Last night at the New Barrack Tavern in Sheffield, a tribute was paid to a group of local young men, who fought for our country but never came home. To mark the 100th anniversary of the Battle of the Somme, I was commissioned to write music for an evening of narration, poetry and song in memory of these men. They were the Sheffield PALS.
This was a very exciting project to be involved in, as I hadn’t produce any extensive incidental music for a production of this kind before. Both the brief and the script given to me provided enough inspiration to produce the kind of music I felt would be appropriate for the setting. I chose to write for viola and electronics, for practical reasons mainly but also to heighten the intimacy of performance in the venue which is quite small in itself.

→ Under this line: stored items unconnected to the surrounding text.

/-- R40. -/
def readBranch : List Word → Read BranchCfg
  | [a, b, c, d] => do
    let enable ← need 1 (flag? a)
    let rate ← need 2 (code? [.k125, .k250, .k500, .k1000] b)
    let lead ← need 3 (range? 0 15 c)
    let gap ← need 4 (range? 0 15 d)
    return { enable, rate, lead, gap }
  | _ => .error .length

def BranchCfg.words (x : BranchCfg) : List Word := [encFlag x.enable, enc x.rate.ctorIdx, enc x.lead, enc x.gap]

/-- R43: the zone is required for every class but GENERAL. -/
def readPosition : List Word → Read PositionCfg
  | [a, b, c, d, e, f] => do
    let enabled ← need 1 (flag? a)
    let fixed ← need 2 (flag? b)
    let cls ← need 3 (code? [.general, .sign, .pa, .sensor] c)
    let zone ← need 4 (optional? (number? 8) d)
    must 4 (zone.isSome || cls == .general)
    let policy ← need 5 (code? [.repeatLast, .idle, .safe] e)
    return { enabled, fixed, cls, zone, policy, safeValue := f }
  | _ => .error .length

def PositionCfg.words (x : PositionCfg) : List Word :=
  [encFlag x.enabled, encFlag x.fixed, enc x.cls.ctorIdx, encOpt (x.zone.map fun z => z.val + 1), enc x.policy.ctorIdx,
   x.safeValue]

/-- A ROUTE write as its payload words give it (R65). -/
structure RouteFields where
  valid : Bool
  branch : BranchId
  logical : Nat
  replyWanted : Bool
  deriving DecidableEq, Repr

/-- R65, R66. A logical number that no enabled position holds faults field 3 of a write with valid set, before a fault of
field 4 (R22); `held` says which numbers are held. -/
def readRoute (held : BranchId → Nat → Bool) : List Word → Read RouteFields
  | [a, b, c, d] => do
    let valid ← need 1 (flag? a)
    let branch ← need 2 (index? 4 b)
    let logical ← need 3 (range? 1 16 c)
    must 3 (!valid || held branch logical)
    let replyWanted ← need 4 (flag? d)
    return { valid, branch, logical, replyWanted }
  | _ => .error .length

/-- R76. -/
def readPin : List Word → Read PinCfg
  | [a, b, c, d, e, f, g] => do
    let function ← readFunction a b
    let polarity ← need 3 (code? [.activeHigh, .activeLow] c)
    let filter ← need 4 (if [0, 1, 4, 16, 64].contains d.toNat then some d.toNat else none)
    let encoder := match function with
      | .rampEncoder _ => true
      | _ => false
    must 4 (filter == 0 || (function.isInput && !encoder))
    let units ← need 5 (range? 0 63 e)
    let claimed := match function with
      | .rampLowerValve _ | .rampRaiseValve _ | .rampLock _ => false
      | _ => function.isOutput
    must 5 (units == 0 || claimed)
    let sheddable ← need 6 (flag? f)
    must 6 (!sheddable || function == .generalOut)
    let report ← need 7 (flag? g)
    must 7 (!report || (function.isInput && !encoder))
    return { function, polarity, filter, units, sheddable, report }
  | _ => .error .length

def PinCfg.words (x : PinCfg) : List Word :=
  [x.function.words.1, x.function.words.2, enc x.polarity.ctorIdx, enc x.filter, enc x.units, encFlag x.sheddable,
   encFlag x.report]

/-- R95. -/
def readChannel : List Word → Read ChannelCfg
  | [a, b, c, d, e] => do
    let binding ← readBinding a b
    let clock ← need 3 (code? [.micro, .milli] c)
    must 4 (d != 0 || !(binding == .flash1 || binding == .flash2))
    return { binding, clock, period := d.toNat, duty := e.toNat }
  | _ => .error .length

def ChannelCfg.words (x : ChannelCfg) : List Word :=
  [x.binding.words.1, x.binding.words.2, enc x.clock.ctorIdx, enc x.period, enc x.duty]

/-- R109. -/
def readChime : List Word → Read ChimeCfg
  | [a, b, c, d, e] => do
    let tone ← need 1 (range? 100 5000 a)
    let duty ← need 2 (range? 1 99 b)
    let onTime ← need 3 (range? 10 2000 c)
    let offTime ← need 4 (range? 10 2000 d)
    let repetitions ← need 5 (range? 1 15 e)
    return { tone, duty, onTime, offTime, repetitions }
  | _ => .error .length

def ChimeCfg.words (x : ChimeCfg) : List Word :=
  [enc x.tone, enc x.duty, enc x.onTime, enc x.offTime, enc x.repetitions]

/-- R115; a pair with both members none faults the clip of the pair when configured is set. -/
def readZone : List Word → Read ZoneCfg
  | [a, b, c, d, e, f, g, h, i, j, k, l, m, n, o, p] => do
    let configured ← need 1 (flag? a)
    let autoClose ← need 2 (flag? b)
    let noHold ← need 3 (flag? c)
    let threshold ← need 4 (range? 1 15 d)
    let window ← need 5 (range? 1000 60000 e)
    let alarmRaster ← need 6 (range? 0 7 f)
    let holdTime ← need 7 (range? 1 60 g)
    let idleBlock ← need 8 (optional? (index? 8) h)
    let fireClip ← need 9 (optional? (range? 0 255) i)
    let fireBlock ← need 10 (optional? (index? 8) j)
    must 9 (!configured || fireClip.isSome || fireBlock.isSome)
    let evacClip ← need 11 (optional? (range? 0 255) k)
    let evacBlock ← need 12 (optional? (index? 8) l)
    must 11 (!configured || evacClip.isSome || evacBlock.isSome)
    let doorClip ← need 13 (optional? (range? 0 255) m)
    let doorBlock ← need 14 (optional? (index? 8) n)
    must 13 (!configured || doorClip.isSome || doorBlock.isSome)
    let callLevel ← need 15 (range? 0 15 o)
    let alarmLevel ← need 16 (range? 0 15 p)
    return { configured, autoClose, noHold, threshold, window, alarmRaster, holdTime, idleBlock, fireClip, fireBlock,
             evacClip, evacBlock, doorClip, doorBlock, callLevel, alarmLevel }
  | _ => .error .length

def ZoneCfg.words (x : ZoneCfg) : List Word :=
  [encFlag x.configured, encFlag x.autoClose, encFlag x.noHold, enc x.threshold, enc x.window, enc x.alarmRaster,
   enc x.holdTime, encOpt (x.idleBlock.map (·.val)), encOpt x.fireClip, encOpt (x.fireBlock.map (·.val)),
   encOpt x.evacClip, encOpt (x.evacBlock.map (·.val)), encOpt x.doorClip, encOpt (x.doorBlock.map (·.val)),
   enc x.callLevel, enc x.alarmLevel]

/-- R132. -/
def readDoor : List Word → Read DoorCfg
  | [a, b, c, d, e, f, g, h, i] => do
    let zone ← need 1 (number? 8 a)
    let kind ← need 2 (code? [.magnet, .latch] b)
    let warning ← need 3 (range? 0 30000 c)
    let pulse ← need 4 (range? 50 2000 d)
    let travel ← need 5 (range? 1000 30000 e)
    let retries ← need 6 (range? 0 3 f)
    let holdTime ← need 7 (range? 5 120 g)
    let maxHolds ← need 8 (range? 0 3 h)
    let enabled ← need 9 (flag? i)
    return { zone, kind, warning, pulse, travel, retries, holdTime, maxHolds, enabled }
  | _ => .error .length

def DoorCfg.words (x : DoorCfg) : List Word :=
  [enc (x.zone.val + 1), enc x.kind.ctorIdx, enc x.warning, enc x.pulse, enc x.travel, enc x.retries, enc x.holdTime,
   enc x.maxHolds, encFlag x.enabled]

/-- R154; a slow point above the travel length faults its own field. -/
def readRamp : List Word → Read RampCfg
  | [a, b, c, d, e, f, g, h, i, j, k, l, m, n] => do
    let zone ← need 1 (number? 8 a)
    let units ← need 2 (range? 0 255 b)
    let travel ← need 3 (range? 1 65535 c)
    let slowStow ← need 4 (range? 0 travel d)
    let slowLand ← need 5 (range? 0 travel e)
    let creepDuty ← need 6 (range? 1 100 f)
    let runDuty ← need 7 (range? 1 100 g)
    let slowDuty ← need 8 (range? 1 100 h)
    let valvePeriod ← need 9 (range? 1 65535 i)
    let unlockTime ← need 10 (range? 200 10000 j)
    let lockTime ← need 11 (range? 200 10000 k)
    let minInterval ← need 12 (range? 1 65535 l)
    let stallTime ← need 13 (range? 100 5000 m)
    let enabled ← need 14 (flag? n)
    return { zone, units, travel, slowStow, slowLand, creepDuty, runDuty, slowDuty, valvePeriod, unlockTime, lockTime,
             minInterval, stallTime, enabled }
  | _ => .error .length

A lot of the musical material came from a withdrawn piece of mine called After the Silence for solo horn and spoken word, which was performed two years ago today at the Imperial War Museum in Manchester as part of a festival of the same name. The three subsections of the overture (Lament – Praise – Consolation and Solace) are taken from the traditional Greek poetic form of the elegy which contains serious reflection and lamentations for those lost. I have included a little snippet below from the end of the piece, as the viola fades away on a single pitch leaving artillery gunfire rumbling in the distance.
For the underscore material I chose to write a series of short postcard pieces that are labelled with sub-sections from the script and interact with the narrative of the story to a greater or lesser extent. Also written on each card is a looped figure which can be varied by the performer in terms of speed/timbre and intensity, depending on the nature of the words it is supporting.

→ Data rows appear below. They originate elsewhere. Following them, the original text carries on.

-- ==== Sys2Proof/Machine/Zones.lean ====
section
/-! DEFINITION. The Zone Unit (chapter 7). -/

namespace Sys2Proof.Machine

/-- Why a position stopped being present (R61). -/
inductive AwayCause
  | absent | contention | disable | edit
  deriving DecidableEq, Repr

/-- A notice about a position (R61). -/
inductive NodeNotice
  | present
  | notPresent (why : AwayCause)
  | fixedChanged
  deriving DecidableEq, Repr

namespace State

/-! ### Transitions and their fan-outs (R117, R128 to R130) -/

/-- Fan-out on entering ALARM or EVACUATE (R128). The refresh stands before the door-warning call and the alarm call, either
of whose full transfers carries the new colour instead (R194). The Permit Table is told by `moveZone`. -/
def raiseAlarm (z : ZoneId) (s : State) : State :=
  let s := alarmDoors z (alarmRamps z (rasterRefresh z s))
  let s := postInternal (s.alarmCall z ((s.zone z).state == .evacuate)) z s
  claimPin (.zoneBeacon z) .fire s

/-- Fan-out from ALARM to EVACUATE (R129). -/
def raiseEvacuation (z : ZoneId) (s : State) : State := postInternal (s.alarmCall z true) z (rasterRefresh z s)

/-- Fan-out of a return to NORMAL (R130). -/
def standDown (z : ZoneId) (s : State) : State :=
  withdrawPin (.zoneBeacon z) (cancelInternal (alarmTag z) (rasterRefresh z s))

/-- A zone changes state: ZONE_STATE, the fan-out, and last the Permit Table (R117, R177). -/
def moveZone (z : ZoneId) (dest : ZoneState) (cause : ZoneCause) (s : State) : State :=
  let was := s.alarmed z
  let s := (s.modZone z fun x => { x with state := dest }).postZone z cause
  let s := match was, s.alarmed z with
    | false, true => raiseAlarm z s
    | true, true => raiseEvacuation z s
    | true, false => standDown z s
    | false, false => s
  changed (.zone z) s

/-! ### The window (R118 to R121) -/

/-- A window is stopped, the compare disarmed and the count set to 0 (R119). -/
def stopWindow (z : ZoneId) (s : State) : State :=
  (((s.modZone z fun x => { x with window := none }).disarm (.zoneDetector z)).setCount (.zoneDetector z) 0).1

/-- A zone goes to ALARM or EVACUATE, out of its window if it has one (R119, R122, R125). -/
def alarmZone (z : ZoneId) (dest : ZoneState) (cause : ZoneCause) (s : State) : State :=
  moveZone z dest cause (if (s.zone z).state == .preAlarm then stopWindow z s else s)

/-- A window starts with a count, the compare armed with the threshold; true when it is reached at the arming (R118). -/
def startWindow (z : ZoneId) (count : Nat) (s : State) : State × Bool :=
  let s := s.modZone z fun x => { x with window := ms x.cfg.window }
  ((s.disarm (.zoneDetector z)).setCount (.zoneDetector z) count).1.armCompare (.zoneDetector z) (s.zone z).cfg.threshold

/-- A zone in NORMAL takes a first pulse (R118, R121). -/
def firstPulse (z : ZoneId) (count : Nat) (s : State) : State :=
  if (s.zone z).cfg.threshold = 1 || (s.chanOf (.zoneDetector z)).isNone then alarmZone z .alarm .localSource s
  else moveZone z .preAlarm .localSource (startWindow z count s).1

/-- An active edge of the DETECTOR pin, before its channel counts it (R118). -/
def detectorEdge (z : ZoneId) (s : State) : State :=
  match (s.zone z).state with
  | .normal => firstPulse z 0 s
  | .preAlarm => if (s.chanOf (.zoneDetector z)).isNone then alarmZone z .alarm .localSource s else s
  | _ => s

/-- A DETECTOR pin whose first level is active (R121); a zone in PRE_ALARM, whose window runs on, takes no notice of it (log
entry 37). -/
def detectorFirst (z : ZoneId) (s : State) : State := if (s.zone z).state == .normal then firstPulse z 1 s else s

/-- NORMAL and PRE_ALARM take a call point or a sensor to ALARM (R122, R123). -/
def localAlarm (z : ZoneId) (s : State) : State :=
  match (s.zone z).state with
  | .normal | .preAlarm => alarmZone z .alarm .localSource s
  | _ => s

/-- The compare-reached notice of the zone's channel (R119). -/
def thresholdReached (z : ZoneId) (s : State) : State :=
  if (s.zone z).state == .preAlarm then alarmZone z .alarm .localSource s else s

/-- The zone gains a ZONE_DETECTOR binding (R119). -/
def detectorBound (z : ZoneId) (s : State) : State :=
  if (s.zone z).state == .preAlarm then
    let a := (s.setCount (.zoneDetector z) 1).1.armCompare (.zoneDetector z) (s.zone z).cfg.threshold
    if a.2 then thresholdReached z a.1 else a.1
  else s

/-- The window timer (R120). -/
def windowExpired (z : ZoneId) (s : State) : State :=
  if (s.zone z).window.isSome && (s.zone z).state == .preAlarm then
    let s := stopWindow z s
    moveZone z (if s.inputActive (.detector z) then .alarm else .normal) .localSource s
  else s

/-- A right SENSOR reply of a position of the zone: inputs 8 and 9 are the detector and the call point (R123, 12.3). -/
def sensorReply (z : ZoneId) (contents : Word) (s : State) : State :=
  if contents.getLsbD 8 || contents.getLsbD 9 then localAlarm z s else s

/-! ### The fault flag (R124) -/

/-- The enabled positions of a zone that a test selects. -/
def zonePositions (s : State) (z : ZoneId) (f : Position → Bool) : List PosId :=
  (each 64).filter fun n =>
    (s.position n).cfg.enabled && (s.position n).cfg.zone == some z && f (s.position n)

/-- Every enabled fixed position of the zone is PRESENT. -/
def fixedPresent (s : State) (z : ZoneId) : Bool :=
  (s.zonePositions z fun p => p.cfg.fixed).all fun n => (s.position n).presence == .present

/-- The flag of a zone that has just become configured; of the SENSOR positions on a CONTENDED branch the enabled ones count
(log entry 38). -/
def initialFault (s : State) (z : ZoneId) : Bool :=
  (s.zonePositions z fun p => p.cfg.fixed && p.presence == .absent) != [] ||
    (s.zonePositions z fun p => p.cfg.cls == .sensor).any fun n => (s.branch (branchOf n)).state == .contended

/-- A notice for a position of the zone, with the record under which it is given. -/
def zoneNotice (z : ZoneId) (fixed : Bool) (cls : NodeClass) (n : NodeNotice) (s : State) : State :=
  if (s.zone z).state == .unused then s
  else
    let judged := s.modZone z fun x => { x with fault := x.fault && !s.fixedPresent z }
    match n with
    | .notPresent .absent => if fixed then s.modZone z fun x => { x with fault := true } else s
    | .notPresent .contention => if cls == .sensor then s.modZone z fun x => { x with fault := true } else s
    | .notPresent .disable => s
    | .present | .fixedChanged | .notPresent .edit => judged

/-! ### Writes (R116) -/

/-- An accepted ZONE write. -/
def writeZone (z : ZoneId) (new : ZoneCfg) (s : State) : State :=
  let old := (s.zone z).cfg
  let s := s.modZone z fun x => { x with cfg := new }
  if new = old then s
  else if new.configured && (s.zone z).state == .unused then
    let s := moveZone z .normal .command s
    let s := s.modZone z fun x => { x with fault := s.initialFault z }
    if s.sourceActive z then moveZone z .alarm .command s else s
  else if !new.configured && (s.zone z).state != .unused then
    let s := (stopWindow z s).modZone z fun x => { x with state := .unused, fault := false }
    changed (.zone z) (zoneRetired z (s.postZone z .command))
  else if new.autoClose && !old.autoClose && s.alarmed z then alarmDoors z s
  else s

/-! ### Commands (R125 to R127) -/

/-- SET_ALARM (R125). -/
def setAlarmZone (z : ZoneId) (s : State) : Answered :=
  match (s.zone z).state with
  | .normal | .preAlarm | .isolated => (alarmZone z .alarm .command s, .done)
  | .alarm => (s, .done)
  | .evacuate | .unused => (s, .state)

/-- EVACUATE (R125). -/
def evacuateZone (z : ZoneId) (s : State) : Answered :=
  match (s.zone z).state with
  | .normal | .preAlarm | .alarm | .isolated => (alarmZone z .evacuate .command s, .done)
  | .evacuate => (s, .done)
  | .unused => (s, .state)

/-- CLEAR (R126). -/
def clearZone (z : ZoneId) (s : State) : Answered :=
  match (s.zone z).state with
  | .preAlarm | .alarm | .evacuate =>
    if s.sourceActive z then (s, .state)
    else match s.forbids (.zoneClear z) with
      | some k => (s, .permit k)
      | none => (moveZone z .normal .command (stopWindow z s), .done)
  | .normal | .isolated | .unused => (s, .state)

/-- ISOLATE (R127). -/
def isolateZone (z : ZoneId) (s : State) : Answered :=
  match (s.zone z).state with
  | .normal | .preAlarm => (moveZone z .isolated .command (stopWindow z s), .done)
  | _ => (s, .state)

/-- RESTORE (R127). -/
def restoreZone (z : ZoneId) (s : State) : Answered :=
  match (s.zone z).state with
  | .isolated => (moveZone z (if s.sourceActive z then .alarm else .normal) .command s, .done)
  | _ => (s, .state)

/-! ### RESTART (R131) -/

/-- A PRE_ALARM zone is judged again: a window with count 1 while its detector is active, in which a threshold of 1 is reached
at the arming; otherwise NORMAL. -/
def restartWindow (z : ZoneId) (s : State) : State :=
  if s.inputActive (.detector z) then
    let a := startWindow z 1 s
    if a.2 then thresholdReached z a.1 else a.1
  else moveZone z .normal .restart s

/-- A zone in alarm posts its internal alarm call again and claims its beacon again. -/
def repeatAlarm (z : ZoneId) (s : State) : State :=
  claimPin (.zoneBeacon z) .fire (postInternal (s.alarmCall z ((s.zone z).state == .evacuate)) z s)

/-- RESTART of one zone. -/
def restartZone (s : State) (z : ZoneId) : State :=
  let s := s.modZone z fun x => { x with window := none }
  if (s.zone z).state == .preAlarm then restartWindow z s else if s.alarmed z then repeatAlarm z s else s

/-- RESTART of the Zone Unit, in ascending zone number, calls and beacon claims among it (R94). -/
def restartZones (s : State) : State := (each 8).foldl restartZone s

end State

end Sys2Proof.Machine
end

A large part of the aesthetic reasoning for choosing to present music in this way had to do with my thoughts on the relationship between the reality of war and it’s perception back home in England at the time. I imagined that each postcard a snapshot of reality, sent home to family and friends as a very personal and individual statement. It was also musically interesting in terms of having to produce such short phrases on the small canvas of a postcard which in turn have to convey so much when interpreted to the listeners.

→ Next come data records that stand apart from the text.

-- ==== Sys2Proof/Machine/Reads.lean ====
section
/-! DEFINITION. STATE_READ and TABLE_READ (R27, R32 to R34, 12.2). -/

namespace Sys2Proof.Machine

/-- The channel modes, in the order of R33; a channel's mode follows from its binding and its parity (R97). -/
inductive ChannelMode
  | idle | pwmMaster | pwmSlave | eventCount | widthCapture
  deriving DecidableEq, Repr

def Binding.mode (b : Binding) (odd : Bool) : ChannelMode :=
  match b with
  | .none => .idle
  | .rampValve _ | .chime | .flash1 | .flash2 => if odd then .pwmSlave else .pwmMaster
  | .rampEncoder _ | .zoneDetector _ => .eventCount
  | .rampSpeed _ => .widthCapture

/-- Running flag, count, compare and capture of a channel (R112). -/
structure Observed where
  running : Bool
  count : Nat
  compare : Nat
  capture : Nat
  deriving DecidableEq, Repr

/-- What a channel shows by what it is doing (R112). -/
def ChannelRun.observe (r : ChannelRun) (odd : Bool) : Observed :=
  match r with
  | .stopped => ⟨false, 0, 0, 0⟩
  | .pwm p => if odd then ⟨true, p.count, p.duty, p.bufDuty.getD p.duty⟩
    else ⟨true, p.count, p.period, p.bufPeriod.getD p.period⟩
  | .counting k => ⟨true, k.count, k.compare, k.capture⟩
  | .capturing w => ⟨true, w.count, w.stallCount, w.capture⟩

/-- The word of a LOAD claim (12.2). -/
def Claim.word (c : Claim) : Word :=
  if c.claimant.val < 32 then enc (c.claimant.val * 2 ^ 10 + c.cls.ctorIdx * 2 ^ 8 + flagBit c.shed 7 + c.units)
  else enc (c.claimant.val * 2 ^ 10 + c.cls.ctorIdx * 2 ^ 8 + c.units)

/-- A zone set as a word: bit z - 1 stands for zone z (12.2). -/
def zoneSet (zs : List ZoneId) : Word := enc (zs.map fun z => 2 ^ z.val).sum

namespace State

/-! ### STATE_READ (R33, R34) -/

/-- The claim standing of the pin that holds a function. -/
def functionStanding (s : State) (f : PinFunction) : Standing :=
  match s.claimantOf f with
  | some c => s.standing c
  | none => .none

def readDoorState (d : DoorId) (s : State) : State × List Word :=
  let x := s.door d
  let claim := s.functionStanding (match x.cfg.kind with
    | .magnet => .doorHoldback d
    | .latch => .doorRelease d)
  let t := timeLeft 1000 x.timer s
  (t.2, [enc x.state.ctorIdx, enc x.reason.ctorIdx, enc (x.cfg.zone.val + 1), enc x.holdsUsed, enc x.retriesUsed, t.1,
    enc claim.ctorIdx])

def readRampState (r : RampId) (s : State) : State × List Word :=
  let x := s.ramp r
  let t := timeLeft 1000 x.grace s
  (t.2, [enc x.state.ctorIdx, enc x.reason.ctorIdx, enc (s.countOf (.rampEncoder r)), encFlag x.lastToggle, t.1,
    enc (s.standing (driveClaimant r)).ctorIdx, encFlag (s.stowLimit r), encFlag (s.landLimit r),
    encFlag (s.lockedLimit r)])

def readZoneState (z : ZoneId) (s : State) : State × List Word :=
  let x := s.zone z
  let t := timeLeft 1000 x.window s
  (t.2, [enc x.state.ctorIdx, encFlag x.fault, encFlag x.window.isSome, enc (min 15 (s.countOf (.zoneDetector z))), t.1,
    encOpt ((s.presenting z).map fun p => p.tag.toNat), encOpt ((s.presenting z).map fun p => p.phase.ctorIdx)])

def readBranchState (b : BranchId) (s : State) : State × List Word :=
  let x := s.branch b
  (s, [enc x.state.ctorIdx, enc x.checkRun, enc x.number.toNat, enc (s.enabledPlaces b).length, encFlag x.held])

def readPositionState (n : PosId) (s : State) : State × List Word :=
  let x := s.position n
  (s, [encFlag x.cfg.enabled, enc x.cfg.cls.ctorIdx, encOpt (s.logical n), enc x.presence.ctorIdx, enc x.missRun]
    ++ encOpt2 x.pendingWord ++ encOpt2 x.lastWord ++ encOpt2 x.lastReply)

def readChannelState (c : ChanId) (s : State) : State × List Word :=
  let odd := s.isSlave c
  let g := s.channelRecord c
  let o := (s.channel (if odd then masterOf c else c)).run.observe odd
  let count := countWord o.count s
  let compare := countWord o.compare count.2
  let capture := countWord o.capture compare.2
  (capture.2, [g.binding.words.1, g.binding.words.2, enc g.clock.ctorIdx, enc (g.binding.mode odd).ctorIdx,
    encFlag o.running, count.1, compare.1, capture.1])

/-- One page of the load account (R34). -/
def readLoad (page : Fin 2) (s : State) : State × List Word :=
  let a := s.account
  let claims := ((a.granted ++ a.pending).drop (24 * page.val)).take 24
  (s, [enc s.unit.junction.loadBudget, enc (unitsOf a.granted), enc a.granted.length, enc a.pending.length]
    ++ claims.map Claim.word)

/-- The progress items with their gap times in 100 ms units (12.2). -/
def readItems : List ProgressItem → State → State × List Word
  | [], s => (s, [])
  | i :: is, s =>
    let t := timeLeft 100000 i.gap s
    let rest := readItems is t.2
    (rest.1, enc ((i.zone.val + 1) * 2 ^ 12 + i.remaining * 2 ^ 8 + i.status.ctorIdx) :: t.1 :: rest.2)

def readCall (c : Call) (s : State) : State × List Word :=
  let items := readItems c.items s
  (items.1, [enc c.cls.ctorIdx, enc c.origin.ctorIdx, zoneSet (c.items.map ProgressItem.zone), encOpt c.clip,
    encOpt (c.block.map (·.val)), encOpt (c.pattern.map (·.val)), encOpt c.level, enc c.repeats, enc c.gap, c.arrival,
    enc c.items.length] ++ items.2)

/-- The answer of a read. -/
def readDone (r : State × List Word) : Answered := (r.1, ⟨.done, r.2⟩)

/-- Read an object that an index names; the kind is field 1 of the request and the index field 2 (R22). -/
def readObject {ι : Type} (i : Option ι) (f : ι → State → State × List Word) (s : State) : Answered :=
  match i with
  | some i => readDone (f i s)
  | none => (s, .range 2)

/-- STATE_READ: the kinds in the order of R32. -/
def stateRead (kind index : Word) (s : State) : Answered :=
  match kind.toNat with
  | 0 => readObject (number? 24 index) readDoorState s
  | 1 => readObject (number? 2 index) readRampState s
  | 2 => readObject (number? 8 index) readZoneState s
  | 3 => readObject (index? 4 index) readBranchState s
  | 4 => readObject (index? 64 index) readPositionState s
  | 5 => readObject (index? 12 index) readChannelState s
  | 6 => readObject (index? 2 index) readLoad s
  | 7 =>
    if index.toNat < 256 then
      match s.findCall (BitVec.ofNat 8 index.toNat) with
      | some c => readDone (readCall c s)
      | none => (s, .state)
    else (s, .range 2)
  | _ => (s, .range 1)

/-! ### TABLE_READ (R27) -/

/-- A ROUTE entry with the position's current logical number (R67). -/
def routeWords (i : SlotId) (s : State) : List Word :=
  let e := (s.slot i).entry
  [encFlag e.valid, enc e.branch.val, encOpt (e.place.map fun p => p.val + 1), encOpt (e.names.bind s.logical),
   encFlag e.replyWanted]

/-- Read a table entry; the table is field 1 of the request and the index field 2 (R22). -/
def readEntry {ι : Type} (i : Option ι) (f : ι → List Word) (s : State) : Answered :=
  match i with
  | some i => (s, ⟨.done, f i⟩)
  | none => (s, .range 2)

/-- TABLE_READ: the tables in the order of 2.2; the entry alone is the reply payload (log entry 11). -/
def tableRead (table index : Word) (s : State) : Answered :=
  match table.toNat with
  | 0 => readEntry (index? 1 index) (fun _ => s.unit.junction.words) s
  | 1 => readEntry (index? 4 index) (fun b => (s.branch b).cfg.words) s
  | 2 => readEntry (index? 64 index) (fun n => (s.position n).cfg.words) s
  | 3 => readEntry (index? 64 index) (fun i => routeWords i s) s
  | 4 => readEntry (index? 32 index) (fun p => (s.pin p).cfg.words) s
  | 5 => readEntry (index? 12 index) (fun c => (s.channelRecord c).words) s
  | 6 => readEntry (index? 8 index) (fun k => (s.chime k).words) s
  | 7 => readEntry (number? 8 index) (fun z => (s.zone z).cfg.words) s
  | 8 => readEntry (number? 24 index) (fun d => (s.door d).cfg.words) s
  | 9 => readEntry (number? 2 index) (fun r => (s.ramp r).cfg.words) s
  | 10 => readEntry (index? 16 index) (fun k => (s.permit k).words) s
  | _ => (s, .range 1)

end State

end Sys2Proof.Machine
end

The electronics part is very simple and slightly less involved than the viola during the performance. It consists of just four sample tracks.
A – radio noise
B – crowd noise
C – church bells
D – gunfire
I transformed each of these in editing software to provide subtle background textures where applicable in the narration. In response to the patriotic fervour for instance, I manipulated the sound of crowds in the street to symbolise a call to arms whilst the church bells and gunfire when played simultaneously, attempt to reflect and idyllic dream of victory set against the reality of death and destruction.
It was a very moving performance from everyone involved and I hope our little tribute did the PALS proud.